The event was part educational (they watched Miss Representation together on Friday evening), followed by a good bit of sleuthing (they analyzed both data and harmful media messages).

Saturday afternoon, when I joined in, was all about creating: the girls developed prototypes of their own media messages, some in direct response to specific popular publications and others that aimed to create a new, positive space.  Then, the teams presented their work to a panel of feminist artists*.  We gave the girls feedback about how, why and where their projects were powerful challenges, and suggested next steps for their projects.

The girls’ projects were provocative and insightful. A few of them actually made me want to cry, since they revealed how the girls themselves experienced much unfair pain and pressure.

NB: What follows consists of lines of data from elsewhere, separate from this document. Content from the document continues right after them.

/-- A delivery takes the offered response away with its command; nothing is delivered under reset
(70_reset_and_hazards.md R140). -/
theorem inv_take {s : State} (h : Inv s) : Inv s.take := by
  cases hr : s.rst with
  | true => rw [take_reset hr]; exact h
  | false =>
    cases ho : s.offered with
    | none => rw [take_none ho]; exact h
    | some r =>
      rw [take_some hr ho]
      refine ⟨?_, fun _ hoff => (by cases hoff), fun hrst => ?_⟩
      · have := h.bounded
        rw [List.length_tail]
        omega
      · rw [hr] at hrst
        cases hrst

theorem inv_assertReset (s : State) : Inv s.assertReset :=
  ⟨Nat.zero_le _, fun _ ho => (by cases ho), fun _ => ⟨rfl, rfl⟩⟩

theorem inv_releaseReset {s : State} (h : Inv s) : Inv s.releaseReset :=
  ⟨h.bounded, h.offeredAnswersOldest, fun hrst => (by cases hrst)⟩

/-- Settles O15: at reset the queue is empty, nothing is offered and reset is released. -/
theorem interfaceInvariantAtReset : Obligations.InterfaceInvariantAtReset :=
  ⟨Nat.zero_le _, fun _ ho => (by cases ho), fun hrst => (by cases hrst)⟩

/-- A step has one outcome, so the invariant of the state a case of `step_cases` names is that of the next state. -/
theorem inv_of_step {s t u : State} (hs : step s = .next t) (e : step s = .next u) (hu : Inv u) : Inv t := by
  cases e.symm.trans hs
  exact hu

/-- Settles O16: whichever operation the step is, after its move is taken off the list, that operation keeps the
invariant. -/
theorem stepKeepsInterfaceInvariant : Obligations.StepKeepsInterfaceInvariant := by
  intro s t h hs
  rcases step_cases s with ⟨c, ha, e⟩ | ⟨c, later, -, -, e⟩ | ⟨later, -, -, e⟩ | ⟨later, -, -, e⟩ | ⟨later, -, -, e⟩ |
    ⟨later, -, -, e⟩ | ⟨later, -, -, e⟩ | ⟨-, -, -, e⟩ | ⟨-, -, -, e⟩
  · exact inv_of_step hs e (inv_accept h ha)
  · exact inv_of_step hs e (inv_submit (inv_inputs h later) c)
  · exact inv_of_step hs e (inv_withdraw (inv_inputs h later))
  · exact inv_answerOldest (inv_inputs h later) (e.symm.trans hs)
  · exact inv_of_step hs e (inv_take (inv_inputs h later))
  · exact inv_of_step hs e (inv_assertReset _)
  · exact inv_of_step hs e (inv_releaseReset (inv_inputs h later))
  · exact inv_of_step hs e (inv_take h)
  · exact inv_answerOldest h (e.symm.trans hs)

/-! ## The frame of the commands -/

/-- Settles O12: the meaning of a command is `State.offer` of its response, which changes the offered response alone. -/
theorem commandsChangeOnlyTheOfferedResponse : Obligations.CommandsChangeOnlyTheOfferedResponse := by
  intro i s t h
  rw [exec_eq_offer] at h
  cases h
  exact ⟨rfl, rfl, rfl, rfl, rfl, rfl⟩

/-! ## The result field beside a flag -/

/-- Each flag of a response fixes its result field (60_exceptions.md R121 to R123). -/
def FlagFixesResult (r : ResponseWord) : Prop :=
  (satBit r = true → resultField r = 0x7FFFFFFF#32 ∨ resultField r = 0x80000000#32) ∧
  (dbzBit r = true → resultField r = 0x00000000#32) ∧
  (illBit r = true → resultField r = 0x00000000#32)

/-- The fields of `respond v f` are the value and the flags it was made of (30_encoding.md R41). -/
theorem flagFixesResult_respond {v : Int} {f : Flags} :
    FlagFixesResult (respond v f) ↔
      (f.sat = true → bits32 v = 0x7FFFFFFF#32 ∨ bits32 v = 0x80000000#32) ∧
      (f.dbz = true → bits32 v = 0x00000000#32) ∧ (f.ill = true → bits32 v = 0x00000000#32) := by
  simp only [FlagFixesResult, satBit_respond, dbzBit_respond, illBit_respond, resultField_respond]

theorem flagFixesResult_noFlags (v : Int) : FlagFixesResult (respond v noFlags) :=
  flagFixesResult_respond.mpr ⟨nofun, nofun, nofun⟩

theorem flagFixesResult_dbz : FlagFixesResult (respond 0 dbzFlags) :=
  flagFixesResult_respond.mpr ⟨nofun, fun _ => rfl, nofun⟩

theorem flagFixesResult_ill : FlagFixesResult illegalResponse :=
  flagFixesResult_respond.mpr ⟨nofun, nofun, fun _ => rfl⟩

theorem flagFixesResult_sat {v : Int} (h : v = maxRaw ∨ v = minRaw) : FlagFixesResult (respond v (satFlags true)) := by
  refine flagFixesResult_respond.mpr ⟨fun _ => ?_, nofun, nofun⟩
  obtain rfl | rfl := h
  · exact .inl rfl
  · exact .inr rfl

/-- The overflow policy: `SAT` stands beside a clamped value only (10_state.md R25). -/
theorem flagFixesResult_respondSaturated (v : Int) : FlagFixesResult (respondSaturated v) := by
  rw [respondSaturated]
  rcases sat32_cases v with ⟨-, e⟩ | ⟨-, e⟩ | ⟨-, -, e⟩ <;> rw [e]
  · exact flagFixesResult_sat (.inl rfl)
  · exact flagFixesResult_sat (.inr rfl)
  · exact flagFixesResult_noFlags v

theorem flagFixesResult_respondInstr (i : Instr) : FlagFixesResult (respondInstr i) := by
  rcases respondInstr_cases i with ⟨v, -, e⟩ | ⟨v, -, -, e⟩ | ⟨a, -, e⟩ | ⟨a, v, -, hv, e⟩ <;> rw [e]
  · exact flagFixesResult_respondSaturated v
  · exact flagFixesResult_noFlags v
  · exact flagFixesResult_dbz
  · exact flagFixesResult_sat hv

/-- A word that decodes has its command's response; any other is answered with 0 and `ILL` (30_encoding.md R43, R45). -/
theorem flagFixesResult_respondWord (c : CommandWord) : FlagFixesResult (respondWord c) := by
  cases h : decode c with
  | ok i => rw [respondWord_of_decode h]; exact flagFixesResult_respondInstr i
  | error e => rw [respondWord_of_error h]; exact flagFixesResult_ill

/-- Settles O28: the statement is `FlagFixesResult` of every response word the machine gives. -/
theorem flagFixesTheResultField : Obligations.FlagFixesTheResultField := flagFixesResult_respondWord

end Sys2Proof.Proofs.InterfaceState
end

section
/-!
PROOFS. The statement of 20_memory.md. The four ways the queue and the record of deliveries may change, each operation of
the interface shown to be one of them, and the step read off as a list of operations.
-/

namespace Sys2Proof.Proofs.Memory

open Sys2Proof Sys2Proof.Machine Sys2Proof.Safety Sys2Proof.Proofs.InterfaceState

/-- From `s` to `t` the queue and the record of deliveries change by the contract: not at all, by acceptance, by
delivery of one response, or by reset (20_memory.md R35, 30_encoding.md R49, 70_reset_and_hazards.md R140). -/
def ContractChange (s t : State) : Prop :=
  (t.queue = s.queue ∧ t.delivered = s.delivered) ∨
  (∃ c, s.waiting = some c ∧ s.rst = false ∧ s.queue.length < Config.maxOutstanding ∧
    t.queue = s.queue ++ [c] ∧ t.waiting = none ∧ t.delivered = s.delivered) ∨
  (∃ c rest, s.queue = c :: rest ∧ t.queue = rest ∧ t.delivered = s.delivered ++ [respondWord c]) ∨
  (t.rst = true ∧ t.queue = [] ∧ t.delivered = s.delivered)

/-- The moves still to come have no part in the contract. -/
theorem contractChange_of_inputs {s t : State} {later : List Input} (h : ContractChange { s with inputs := later } t) :
    ContractChange s t := h

theorem contractChange_of_unchanged {s t : State} (hq : t.queue = s.queue) (hd : t.delivered = s.delivered) :
    ContractChange s t := .inl ⟨hq, hd⟩

theorem contractChange_accept {s : State} {c : CommandWord} (ha : s.acceptable = some c) :
    ContractChange s (s.accept c) := by
  obtain ⟨hr, hw, hroom⟩ := acceptable_some.mp ha
  exact .inr (.inl ⟨c, hw, hr, hroom, rfl, rfl, rfl⟩)

/-- An offered response is `respondWord` of the command at the head of the queue (30_encoding.md R49 items 3 to 5). -/
theorem queue_of_offered {s : State} {r : ResponseWord} (h : Inv s) (ho : s.offered = some r) :
    ∃ c rest, s.queue = c :: rest ∧ respondWord c = r := by
  obtain ⟨c, hc, hcr⟩ := Option.map_eq_some_iff.mp (h.offeredAnswersOldest r ho)
  obtain ⟨rest, hq⟩ := List.head?_eq_some_iff.mp hc
  exact ⟨c, rest, hq, hcr⟩

/-- The response delivered is the one offered, which by the invariant is the oldest command's own. -/
theorem contractChange_take {s : State} (h : Inv s) : ContractChange s s.take := by
  cases hr : s.rst with
  | true => rw [take_reset hr]; exact contractChange_of_unchanged rfl rfl
  | false =>
    cases ho : s.offered with
    | none => rw [take_none ho]; exact contractChange_of_unchanged rfl rfl
    | some r =>
      obtain ⟨c, rest, hq, rfl⟩ := queue_of_offered h ho
      rw [take_some hr ho]
      exact .inr (.inr (.inl ⟨c, rest, hq, congrArg List.tail hq, rfl⟩))

theorem contractChange_assertReset (s : State) : ContractChange s s.assertReset :=
  .inr (.inr (.inr ⟨rfl, rfl, rfl⟩))

/-- An answered command stays in the queue, and its response is not yet delivered (10_state.md R26). -/
theorem contractChange_answerOldest {s t : State} (hs : answerOldest s = .next t) : ContractChange s t := by
  rw [answerOldest_eq] at hs
  cases hc : s.oldest with
  | none => rw [hc] at hs; cases hs; exact contractChange_of_unchanged rfl rfl
  | some c => rw [hc] at hs; cases hs; exact contractChange_of_unchanged rfl rfl

/-- A step has one outcome, so a change to the state a case of `step_cases` names is the change to the next state. -/
theorem contractChange_of_step {s t u : State} (hs : step s = .next t) (e : step s = .next u)
    (hu : ContractChange s u) : ContractChange s t := by
  cases e.symm.trans hs
  exact hu

/-- Settles O18: whichever operation the step is, after its move is taken off the list, that operation changes the queue
and the record of deliveries by the contract. -/
theorem queueChangesOnlyByTheContract : Obligations.QueueChangesOnlyByTheContract := by
  intro s t h hs
  change ContractChange s t
  rcases step_cases s with ⟨c, ha, e⟩ | ⟨c, later, -, -, e⟩ | ⟨later, -, -, e⟩ | ⟨later, -, -, e⟩ | ⟨later, -, -, e⟩ |
    ⟨later, -, -, e⟩ | ⟨later, -, -, e⟩ | ⟨-, -, -, e⟩ | ⟨-, -, -, e⟩
  · exact contractChange_of_step hs e (contractChange_accept ha)
  · exact contractChange_of_step hs e (contractChange_of_unchanged rfl rfl)
  · exact contractChange_of_step hs e (contractChange_of_unchanged rfl rfl)
  · exact contractChange_of_inputs (contractChange_answerOldest (e.symm.trans hs))
  · exact contractChange_of_step hs e (contractChange_of_inputs (contractChange_take (inv_inputs h later)))
  · exact contractChange_of_step hs e (contractChange_of_inputs (contractChange_assertReset _))
  · exact contractChange_of_step hs e (contractChange_of_unchanged rfl rfl)
  · exact contractChange_of_step hs e (contractChange_take h)
  · exact contractChange_answerOldest (e.symm.trans hs)

end Sys2Proof.Proofs.Memory
end

section
/-!
PROOFS. The statements of 30_encoding.md. The words first: how a row of the opcode map reads the two operand fields, and
which opcodes have no row. Then the interface: the step as one equation for each way it comes about, and the run that
empties the queue. The script last, by induction on its lines.
-/

namespace Sys2Proof.Proofs.Encoding

open Sys2Proof Sys2Proof.Machine Sys2Proof.Safety Sys2Proof.Proofs.Scope Sys2Proof.Proofs.Memory

/-! ## Command words -/

/-- 30_encoding.md R44: the row of a command's opcode makes the command of its operand fields. -/
theorem build_findRow_opcodeOf (i : Instr) :
    (findRow (opcodeOf i)).map (fun row => row.build (operandsOf i).1 (operandsOf i).2) = some i := by
  cases i <;> rfl

/-- Settles O1: the encoder writes the opcode and the operand fields from which that opcode's row makes the command. -/
theorem decodeEncodeAgree : Obligations.DecodeEncodeAgree :=
  fun i _ => decode_commandWord (build_findRow_opcodeOf i)

/-- Settles O3: the number of a command word and its three fields, as Laws/Decode.lean has them. -/
theorem commandWordIsItsFields : Obligations.CommandWordIsItsFields :=
  fun op a b =>
    ⟨commandWord_toNat op a b, opField_commandWord op a b, aField_commandWord op a b, bField_commandWord op a b⟩
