/-- The measurement run with its accumulators and results (06, R103). -/
structure MeasureRun where
  state   : RunState
  n       : Nat
  apply   : Bool
  lines   : Nat
  cause   : AbortCause
  applied : Bool
  acc     : Vector Accumulator 16
  results : Vector (Option (BitVec 12)) 16
deriving DecidableEq, Repr

/-- One seam record; `isOpen` is its state, CLOSED or OPEN (06, R111). -/
structure SeamRecord where
  left    : Nat
  isOpen  : Bool
  sumDiff : Int
  lines   : Nat
  run     : Nat
  lastD   : Option Int
deriving DecidableEq, Repr

/-- State of the Line Departure Unit (05 and 06, introductions). The Held Copy place of (lane, segment id) stands
at position 4 * lane + segment id. -/
structure Ldu where
  correction : Vector Correction 16
  held       : Vector HeldPlace 16
  run        : MeasureRun
  seams      : List SeamRecord
deriving DecidableEq, Repr

/-! ## Board Control Relay (07) -/

/-- One relay request (07, R118). -/
structure Request where
  tag     : Byte
  payload : List Byte
  status  : RequestStatus
  answer  : List Byte
  retries : Nat
deriving DecidableEq, Repr

/-- The relay of one lane (07, introduction). -/
structure RelayLane where
  queue : List Request
  timer : Bool
  held  : Option RelayResult
deriving DecidableEq, Repr

/-! ## Board Supply Sequencer (08) -/

/-- One supply output with the level of its power-good input (08, R132). -/
structure Supply where
  enable    : Bool
  good      : Bool
  timer     : WatchTimer
  faultHeld : Bool
  input     : Bool
deriving DecidableEq, Repr

/-- State of the Board Supply Sequencer (08, introduction). `delay` names the delay running, DLY1 as 0 to DLY4 as 3;
mark 2n is the START mark of SUPn and mark 2n + 1 its LOSS mark (08, R143). -/
structure Bss where
  power      : PowerState
  strobes    : Vector Nat 6
  delays     : Vector Nat 4
  nextStrobe : Option Nat
  delay      : Option (Fin 4)
  cause      : RampCause
  outputs    : Vector Supply 6
  marks      : BitVec 12
deriving DecidableEq, Repr

/-! ## Accessory Channel Unit (09) -/

/-- State of the Accessory Channel Unit (09, introduction). `sending` is the byte being sent and the rate it began
with, none while the transmitter is IDLE (09, R146). -/
structure Acu where
  down       : List Byte
  up         : List Byte
  downEscape : Bool
  upEscape   : Bool
  owner      : Owner
  sending    : Option (Byte × PortRate)
  callCount  : Fin 16
  armed      : Bool
  prevSample : Option CallInput
  tally      : Tally
  red        : Bool
  green      : Bool
  portRate   : PortRate
deriving DecidableEq, Repr

/-! ## Link Management Agent (10, 11) -/

/-- State of the Link Management Agent (10 and 11, introductions). Flag and mask i stand at bit i. -/
structure Lma where
  ingress       : List Message
  egress        : List UpMessage
  noticePending : Bool
  rotation      : Fin 4
  flags         : BitVec 21
  masks         : BitVec 21
  counters      : Vector (BitVec 16) 19
deriving DecidableEq, Repr

/-! ## The whole part -/

/-- The state of the part. `out` is what the last step handed to the pins, `pending` the commands waiting,
oldest first; both are the MODEL's own. -/
structure State where
  tle     : Tle
  rtu     : Rtu
  slr     : Slr
  las     : Las
  ldu     : Ldu
  bcr     : Vector RelayLane 4
  bss     : Bss
  acu     : Acu
  lma     : Lma
  out     : List Output
  pending : List Instr
deriving DecidableEq, Repr

namespace State

/-- Act on the Triax Link Engine alone. -/
def mapTle (f : Tle → Tle) (s : State) : State := { s with tle := f s.tle }
/-- Act on the Reference Timing Unit alone. -/
def mapRtu (f : Rtu → Rtu) (s : State) : State := { s with rtu := f s.rtu }
/-- Act on the Sensor Lane Receivers alone. -/
def mapSlr (f : Slr → Slr) (s : State) : State := { s with slr := f s.slr }
/-- Act on the Line Assembly Store alone. -/
def mapLas (f : Las → Las) (s : State) : State := { s with las := f s.las }
/-- Act on the Line Departure Unit alone. -/
def mapLdu (f : Ldu → Ldu) (s : State) : State := { s with ldu := f s.ldu }
/-- Act on the relay of one lane alone. -/
def mapRelay (i : Fin 4) (f : RelayLane → RelayLane) (s : State) : State :=
  { s with bcr := s.bcr.set i (f s.bcr[i]) }
/-- Act on the Board Supply Sequencer alone. -/
def mapBss (f : Bss → Bss) (s : State) : State := { s with bss := f s.bss }
/-- Act on the Accessory Channel Unit alone. -/
def mapAcu (f : Acu → Acu) (s : State) : State := { s with acu := f s.acu }
/-- Act on the Link Management Agent alone. -/
def mapLma (f : Lma → Lma) (s : State) : State := { s with lma := f s.lma }
/-- Hand one more output to the pins. -/
def emit (o : Output) (s : State) : State := { s with out := s.out ++ [o] }
/-- Act on one lane receiver alone. -/
def mapLane (i : Fin 4) (f : Lane → Lane) (s : State) : State :=
  { s with slr := { s.slr with lanes := s.slr.lanes.set i (f s.slr.lanes[i]) } }

end State

/-! ## Power-on reset -/

/-- A Slot Schedule bank after power-on reset (01, R15). -/
def resetSlotBank : SlotBank :=
  { depth := .d12, entries := ((Vector.replicate 63 SlotType.fill).set 0 .mgmt).set 1 .aux }

/-- The Triax Link Engine after power-on reset (01, Table 2-3). The good-superframe run and the carrier are DESIGN
CHOICE, logs 23 and 9. -/
def resetTle : Tle :=
  { link := .down, carrier := false, profile := .p4, cap := .p4, attemptTimer := false, goodRun := 0,
    restartWait := false, badRun := 0, schedA := resetSlotBank, schedB := resetSlotBank, active := .a,
    buffer := [], degrade := { depth := .d12, truncating := false, v := 0, indication := .none },
    superframe := none }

There were too many wonderful things about the event to catalogue here, so let me just mention a few:

—  A personalized, intimate mentoring relationship developed

between the graduate student women and the teens on their teams. It was impressive.  Since I’d arrived a bit early, I’d set up my laptop in a corner of one of the workrooms. Two teams came in to work on their projects, and I was forced to eavesdrop on some of their conversations:

    • “Is ‘normal’ what we all want to be? How can we be ‘special’ and ‘normal’ at the same time?”
    • “What does it mean to be ‘Vine-famous’?”
    • “I’m not smart enough to narrate the video.” “Yes you are- those boys made a video and so can you.”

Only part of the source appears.